Dani and I just got back from a two week trip to Italy. I made a post about how my mental health was actually worse on vacation that resulted in some cool conversations with people who can relate. I figured I'd expand on that a bit more for this week's newsletter.
I started to feel some of those old, familiar feelings of depression. I had conflicting feelings. I was restless and ambitious, wanting to change everything and being mad at the world. Then, I also had this desire to slow down the pace of my life and have some deep rest. I kept toggling between the two throughout the trip. I got inexplicably crabby and short. I was looking around at all of these happy people. People smiling and laughing, drinking their alcohol, eating their pasta and taking their selfies. But, I didn't feel those feelings and started to wonder if something was wrong with me.
I'm supposed to be enjoying this, right?
At the beginning of the trip, I tried to keep these feelings to myself. I didn't want to bum Dani out. But she could tell and pressed me. Once I shared, the entire tone of the rest of our trip changed. I didn't feel the pressure to have a good time, and I ended up having a better time.
It turns out she can relate, too.
This wasn't a new feeling for me. I've had it before. I was deep in my depression during a trip to St. Croix in April 2021. Covid and political unrest in Minneapolis made an already bad mental state quite a bit worse. I had a heavy duty meltdown. Complete with spiking my sunglasses.
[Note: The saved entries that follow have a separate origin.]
/-- LTS_WRITE (R263, R284): LT_BUSY first. -/
def execLtsWrite (rate : Bool) (id : Fin 1024) (s : State) : Out :=
  if s.link.derive_.isSome then .next (s.ltsCode 5)
  else
    let t : LoadTable := { rate := rate, data := s.ltsData }
    let r := s.ltsPut id t
    .next ((r.2.wrF Reg.LTS_RESULT 16 10 t.bits).ltsCode r.1)

/-- LTS_READ (R284). -/
def execLtsRead (id : Fin 1024) (s : State) : Out :=
  if s.link.derive_.isSome then .next (s.ltsCode 5)
  else match s.loadTable id with
    | some t => .next ((s.ltsShow t).ltsCode 0)
    | none => .next (s.ltsCode 4)

/-- LTS_REMOVE (R284). -/
def execLtsRemove (id : Fin 1024) (s : State) : Out :=
  if s.link.derive_.isSome then .next (s.ltsCode 5)
  else if id.val = 0 then .next (s.ltsCode 3)
  else match mapGet s.link.lts id.val with
    | some _ => .next (({ s with link := { s.link with lts := mapErase s.link.lts id } }).ltsCode 0)
    | none => .next (s.ltsCode 4)

/-- LTS_DERIVE (R264, R284): the front-die reads start, BUSY is 1; LT_NOSNR when the front die cannot be read (R33). -/
def execLtsDerive (rate : Bool) (s : State) : Out :=
  if s.link.derive_.isSome then .next (s.ltsCode 5)
  else if s.spineState .front == 3 || s.spineState .front == 2 then
    .next (({ s with link := { s.link with derive_ := some rate } }).setB Reg.LTS_RESULT 31 true)
  else .next ((s.slip 0 0x03 0 0).ltsCode 6)

/-- The SNR of data carrier `d` in MODEM_SNR, 0.25 dB. -/
def State.modemSnr (s : State) (d : Nat) : Nat := s.rdF (Reg.MODEM_SNR (d / 4)) (8 * (d % 4)) 8

/-- LTS_DERIVE_DONE (R264, R284): the derived table is in LTS_DATA, nothing stored. -/
def execLtsDeriveDone (s : State) : Out :=
  match s.link.derive_ with
  | none => .next s
  | some rate =>
    let s1 := ({ s with link := { s.link with derive_ := none } }).setB Reg.LTS_RESULT 31 false
    if s.spineState .front == 3 then
      let t := tableOf rate ((List.range 96).map (fun d => deriveCode rate (s.modemSnr d) (s.rdF Reg.MODEM_CFG 16 4)))
      .next ((s1.ltsShow t).ltsCode 0)
    else .next ((s1.slip 0 0x03 0 0).ltsCode 6)

end Sys2Proof.Machine
end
I also had a jet lag meltdown when I first got to Italy when I studied abroad there during my junior year of college.
I think I experienced these feelings on this trip in part because I haven't drank in over a year. Alcohol was a common part of vacations that would numb some of that pain. It was mostly delaying it for a tidal wave of "Sunday Scaries." But I didn't give myself the option to NOT feel these feelings.
That said, the main driver of this mental situation I was in on this trip to Italy was obvious. I had just completely flipped my lifestyle on it's head. My sleep was insane and my diet completely changed from clean, whole foods to loads of refined carbs and sugar. Refined carbs aren't quite the same in Italy, but I'd had virtually no gluten in the 49 days leading up to this trip. I went from exercising 90+ minutes per day to getting a couple bodyweight moves in here and there.
I went from being disciplined to a dopamine fiend. I was chasing dopamine all day, which results in a subsequent drop in dopamine. I was controlling the highs, which gave me lows. During my 75 hard, I've been controlling the lows, which gives me highs.
Since the cause of these feelings was so obvious, it was actually relatively easy to brush them aside. They certainly weren't fun things to feel, but when I can very clearly define the cause and have a light at the end of the tunnel, it's much easier to endure.
It was also a good reminder of something one of my old therapists told me. Depression and enjoying things in life aren't mutually exclusive. You can have depression on vacation and have a good time on vacation.
I really did have a great time.
Typically, my vacation depression comes in the form of dreading going back to real life. The reduction in stress from getting away is extremely noticeable, and it's hard to let go of. I have a compulsion to pick at any and all blemishes on my body, whether it's acne or not. It's worse when I'm stressed. I often have scabs on my face and back as a result. I almost always come home from vacation with clear skin.
But this time was different. I was grieving the loss of my routine. Almost like having withdrawals. I was able to flip that around into a positive. This means the the life I have created at home is a good one. My mind and body appreciate it. I'm still getting things dialed in. I'll always be learning. I'll still always want to go on trips to learn and explore. But, that's the dream. To enjoy home life that much. To where it's better than vacation.
I learned in a work training that taking time off shouldn't be for rest, it should be for play. You should be controlling your need for rest while you are working through balance. I think the realization I'm coming to is that we tend to chase pleasure-filled vacations as opposed to meaningful vacations. The result is that we return to work even more burnt out.
Though I had some tough feelings on this trip, I had an incredibly meaningful experience with my wife that I'll never forget. And for that reason, I think it was a perfect vacation.